Set down exactly the lines below between the line holding "dataBytes i c (b" and the line holding "(hc : P (commandByte", inclusive; no other line belongs in the answer.
━━━━━━━━━━━━━━━━
-- ==== Sys2Proof/Laws/Ops.lean ====
section
/-! SUPPORT. One specification lemma per shared operation of the frame sequencer: what each piece of a bus step gives. -/

namespace Sys2Proof.Machine

/-! ### Composites and faults -/

theorem State.andThen_of_none {s : State} (f : State → State) (h : s.fault = none) : s.andThen f = f s := by
  simp [State.andThen, h]

theorem State.andThen_of_some {s : State} {r : Fault} (f : State → State) (h : s.fault = some r) : s.andThen f = s := by
  simp [State.andThen, h]

/-- A property of the first state that the second move keeps, unless a fault was raised, holds of both moves together. -/
theorem State.andThen_induct {P : State → Prop} {s : State} {f : State → State} (h : P s)
    (hf : s.fault = none → P (f s)) : P (s.andThen f) := by
  unfold State.andThen
  split
  · exact h
  · rename_i hn
    exact hf (by simpa using hn)

/-- Two moves together end without a fault only if both did. -/
theorem State.andThen_fault_none {s : State} {f : State → State} (h : (s.andThen f).fault = none) :
    s.fault = none ∧ s.andThen f = f s := by
  cases hs : s.fault with
  | none => exact ⟨rfl, andThen_of_none f hs⟩
  | some r => simp [andThen_of_some f hs, hs] at h

/-- CSN_RISE whose commit raises no fault (R99). -/
theorem closeFrame_of_none {e : State → State} {s : State} (h : (e s).fault = none) :
    closeFrame e s = (e s).idleFrame.arm := State.andThen_of_none _ h

/-- CSN_RISE whose commit raises a fault changes nothing but the mark (R280). -/
theorem closeFrame_of_some {e : State → State} {s : State} {r : Fault} (h : (e s).fault = some r) :
    closeFrame e s = e s := State.andThen_of_some _ h

/-! ### The pieces of BYTE -/

/-- A data byte beyond `maxdata(cmd)` raises LengthMismatch and nothing else happens (R66). -/
theorem dataByte_over {i : Instr} {c : CommandRule} {b : Byte} {s : State} (h : i.maxData s.cfg ≤ s.fidx - 1) :
    dataByte i c b s = s.raise (.lengthMismatch i (s.fidx - 1)) := if_pos h

/-- A data byte the command takes (R99). -/
theorem dataByte_within {i : Instr} {c : CommandRule} {b : Byte} {s : State} (h : s.fidx - 1 < i.maxData s.cfg) :
    dataByte i c b s = ((respondWith (c.resp (s.fidx - 1) s)).keepData b).advance := if_neg (by omega)

@[simp] theorem dataBytes_nil (i : Instr) (c : CommandRule) (s : State) : dataBytes i c [] s = s := rfl

theorem dataBytes_cons (i : Instr) (c : CommandRule) (b : Byte) (bs : List Byte) (s : State) :
    dataBytes i c (b :: bs) s = (dataByte i c b s).andThen (dataBytes i c bs) := rfl

/-- A property that every data byte keeps, as long as no fault is raised, holds after a list of data bytes. -/
theorem dataBytes_induct {P : State → Prop} {i : Instr} {c : CommandRule} (ds : List Byte) {s : State} (h : P s)
    (hf : s.fault = none) (hd : ∀ b t, P t → t.fault = none → P (dataByte i c b t)) : P (dataBytes i c ds s) := by
  induction ds generalizing s with
  | nil => exact h
  | cons b ds ih => exact State.andThen_induct (hd b s h hf) (fun hn => ih (hd b s h hf) hn)

/-- A property that the pieces of a frame keep, as long as no fault is raised, holds after the whole frame (R99, R280). -/
theorem frameStep_induct {P : State → Prop} {i : Instr} {c : CommandRule} (ds : List Byte) {s : State}
    (hc : P (commandByte i c s.openFrame)) (hf : (commandByte i c s.openFrame).fault = none)
    (hd : ∀ b t, P t → t.fault = none → P (dataByte i c b t)) (hr : ∀ t, P t → t.fault = none → P (riseStep c t)) :
    P (frameStep i c ds s) :=
  State.andThen_induct (dataBytes_induct ds hc hf hd) (hr _ (dataBytes_induct ds hc hf hd))

/-- The data phase of a command that writes: a draw beside each byte (R101), the bytes kept in order (R99). -/
theorem dataBytes_draw {i : Instr} {c : CommandRule} (hr : c.resp = drawResponse) (ds : List Byte) {s : State}
    (hf : s.fault = none) (h1 : 1 ≤ s.fidx) (hm : s.fidx - 1 + ds.length ≤ i.maxData s.cfg) :
    dataBytes i c ds s = { s with rx := s.rx ++ (s.drawBytes ds.length).1, dbuf := s.dbuf ++ ds, fidx := s.fidx + ds.length,
                                  drawCount := s.drawCount + ds.length } := by
  induction ds generalizing s with
  | nil => simp [State.drawBytes]
  | cons b ds ih =>
    have hlt : s.fidx - 1 < i.maxData s.cfg := by simp at hm; omega
    have hb : dataByte i c b s = { s with rx := s.rx ++ [Config.draw s.drawCount], dbuf := s.dbuf ++ [b], fidx := s.fidx + 1,
                                          drawCount := s.drawCount + 1 } := by
      rw [dataByte_within hlt, hr]; rfl
    rw [dataBytes_cons, State.andThen_of_none _ (by rw [hb]; exact hf), hb,
      ih (by exact hf) (by exact Nat.succ_le_succ (Nat.zero_le _)) (by simp at hm ⊢; omega)]
    have hd : (List.range (ds.length + 1)).map (fun k => Config.draw (s.drawCount + k)) =
        Config.draw s.drawCount :: (List.range ds.length).map (fun k => Config.draw (s.drawCount + 1 + k)) := by
      rw [List.range_succ_eq_map]
      simp [Function.comp_def, Nat.add_comm, Nat.add_left_comm]
    simp [State.drawBytes, hd]
    omega

/-- The data phase of a command that returns the bytes `bs`, which nothing in the data phase changes. -/
theorem dataBytes_return {i : Instr} {c : CommandRule} (bs : List Byte) {P : State → Prop}
    (hP : ∀ t r b, P t → P ((t.respond r).keepData b).advance)
    (hr : ∀ k t v, P t → bs[k]? = some v → c.resp k t = (v, t)) (ds : List Byte) {s : State} (hs : P s)
    (hf : s.fault = none) (h1 : 1 ≤ s.fidx) (hl : s.fidx - 1 + ds.length ≤ bs.length) (hm : bs.length ≤ i.maxData s.cfg) :
    dataBytes i c ds s = { s with rx := s.rx ++ (bs.drop (s.fidx - 1)).take ds.length, dbuf := s.dbuf ++ ds,
                                  fidx := s.fidx + ds.length } := by
  induction ds generalizing s with
  | nil => simp
  | cons b ds ih =>
    simp only [List.length_cons] at hl
    have hlt : s.fidx - 1 < bs.length := by omega
    have hv : bs[s.fidx - 1]? = some bs[s.fidx - 1] := List.getElem?_eq_getElem hlt
    have hb : dataByte i c b s = ((s.respond bs[s.fidx - 1]).keepData b).advance := by
      rw [dataByte_within (by omega), hr _ s _ hs hv]; rfl
    rw [dataBytes_cons, hb, State.andThen_of_none _ (by simpa using hf),
      ih (hP s _ b hs) (by simpa using hf) (by simp) (by simp; omega) (by simpa using hm)]
    have hdrop : bs.drop (s.fidx - 1) = bs[s.fidx - 1] :: bs.drop s.fidx := by
      rw [List.drop_eq_getElem_cons hlt]; congr 2; omega
    simp [State.respond, State.keepData, State.advance, hdrop]
    omega

/-! ### Draws and responses -/

theorem byteOrDraw_of_lt {bs : List Byte} {k : Nat} {v : Byte} (s : State) (h : bs[k]? = some v) :
    byteOrDraw bs k s = (v, s) := by simp [byteOrDraw, h]

/-- A response changes at most the count of draws. -/
theorem byteOrDraw_frame (bs : List Byte) (k : Nat) (s : State) :
    ∃ n, (byteOrDraw bs k s).2 = { s with drawCount := n } := by
  unfold byteOrDraw
  split
  · exact ⟨s.drawCount, rfl⟩
  · exact ⟨s.drawCount + 1, rfl⟩

theorem State.drawBytes_length (s : State) (n : Nat) : (s.drawBytes n).1.length = n := by simp [State.drawBytes]

/-! ### Register bytes -/

/-- A write keeps the register's width. -/
@[simp] theorem writeBytes_length (old new : List Byte) : (writeBytes old new).length = old.length := by
  simp [writeBytes]; omega

/-- A write of at most the register's width: its bytes, then the bytes it does not reach (R125, R65). -/
theorem writeBytes_eq {old new : List Byte} (h : new.length ≤ old.length) :
    writeBytes old new = new ++ old.drop new.length := by
  rw [writeBytes, List.take_of_length_le]
  simp; omega

/-- `x[a]` has `width(a)` bytes when the address registers have `AW` (R22). -/
theorem State.readReg_length (s : State) (r : RegName) (h : s.regs.rxAddrP0.length = s.cfg.aw ∧ s.regs.txAddr.length = s.cfg.aw) :
    (s.readReg r).length = r.width s.cfg := by
  cases r <;> simp [State.readReg, RegName.width, h.1, h.2]

theorem State.x_length (s : State) (a : RegAddr) (h : s.regs.rxAddrP0.length = s.cfg.aw ∧ s.regs.txAddr.length = s.cfg.aw) :
    (s.x a).length = regWidth s.cfg a := by
  unfold State.x regWidth
  cases regAt a with
  | none => rfl
  | some r => exact s.readReg_length r h

/-- `x[a]` depends on the parameters, the stored registers, the flags and the FIFOs alone. -/
theorem State.x_congr {s t : State} (hc : t.cfg = s.cfg) (hr : t.regs = s.regs) (h6 : t.rxDr = s.rxDr) (h5 : t.txDs = s.txDs)
    (h4 : t.maxRt = s.maxRt) (ht : t.txq = s.txq) (hx : t.rxq = s.rxq) : t.x = s.x := by
  funext a
  unfold State.x
  cases regAt a with
  | none => rfl
  | some r =>
    cases r <;> simp [State.readReg, State.statusByte, State.fifoStatusByte, State.rxPNo, State.txFull, hc, hr, h6, h5, h4, ht, hx]

/-- The Status byte depends on the parameters, the flags and the FIFOs alone (R25). -/
theorem State.statusByte_congr {s t : State} (hc : t.cfg = s.cfg) (h6 : t.rxDr = s.rxDr) (h5 : t.txDs = s.txDs)
    (h4 : t.maxRt = s.maxRt) (ht : t.txq = s.txq) (hx : t.rxq = s.rxq) : t.statusByte = s.statusByte := by
  simp [State.statusByte, State.rxPNo, State.txFull, hc, h6, h5, h4, ht, hx]

/-- `arm_cond()` depends on the mode, the control line, CONFIG and the TX FIFO alone (R35). -/
theorem State.armCond_congr {s t : State} (hc : t.cfg = s.cfg) (hr : t.regs.config = s.regs.config) (hm : t.mode = s.mode)
    (hce : t.ce = s.ce) (ht : t.txq = s.txq) : t.armCond = s.armCond := by
  simp [State.armCond, State.pwrUp, hc, hr, hm, hce, ht]

/-! ### The catalogue -/

/-- An address names a register exactly when it is that register's address (R21, R22). -/
theorem regAt_eq_some_iff : ∀ (a : RegAddr) (r : RegName), regAt a = some r ↔ a = r.addr := by
  intro a r
  cases r <;> revert a <;> decide

theorem regAt_addr (r : RegName) : regAt r.addr = some r := (regAt_eq_some_iff _ _).2 rfl

/-- The pin depends on the state of the specification alone (R41, R45, log 12). -/
theorem irqPin_congr {s t : State} (h : s.specPart = t.specPart) : s.irqPin = t.irqPin := congrArg Config.irqFn h

end Sys2Proof.Machine
end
━━━━━━━━━━━━━━━━
* _Answer for this exercise_
    dataBytes i c (b :: bs) s = (dataByte i c b s).andThen (dataBytes i c bs) := rfl

/-- A property that every data byte keeps, as long as no fault is raised, holds after a list of data bytes. -/
theorem dataBytes_induct {P : State → Prop} {i : Instr} {c : CommandRule} (ds : List Byte) {s : State} (h : P s)
    (hf : s.fault = none) (hd : ∀ b t, P t → t.fault = none → P (dataByte i c b t)) : P (dataBytes i c ds s) := by
  induction ds generalizing s with
  | nil => exact h
  | cons b ds ih => exact State.andThen_induct (hd b s h hf) (fun hn => ih (hd b s h hf) hn)

/-- A property that the pieces of a frame keep, as long as no fault is raised, holds after the whole frame (R99, R280). -/
theorem frameStep_induct {P : State → Prop} {i : Instr} {c : CommandRule} (ds : List Byte) {s : State}
    (hc : P (commandByte i c s.openFrame)) (hf : (commandByte i c s.openFrame).fault = none)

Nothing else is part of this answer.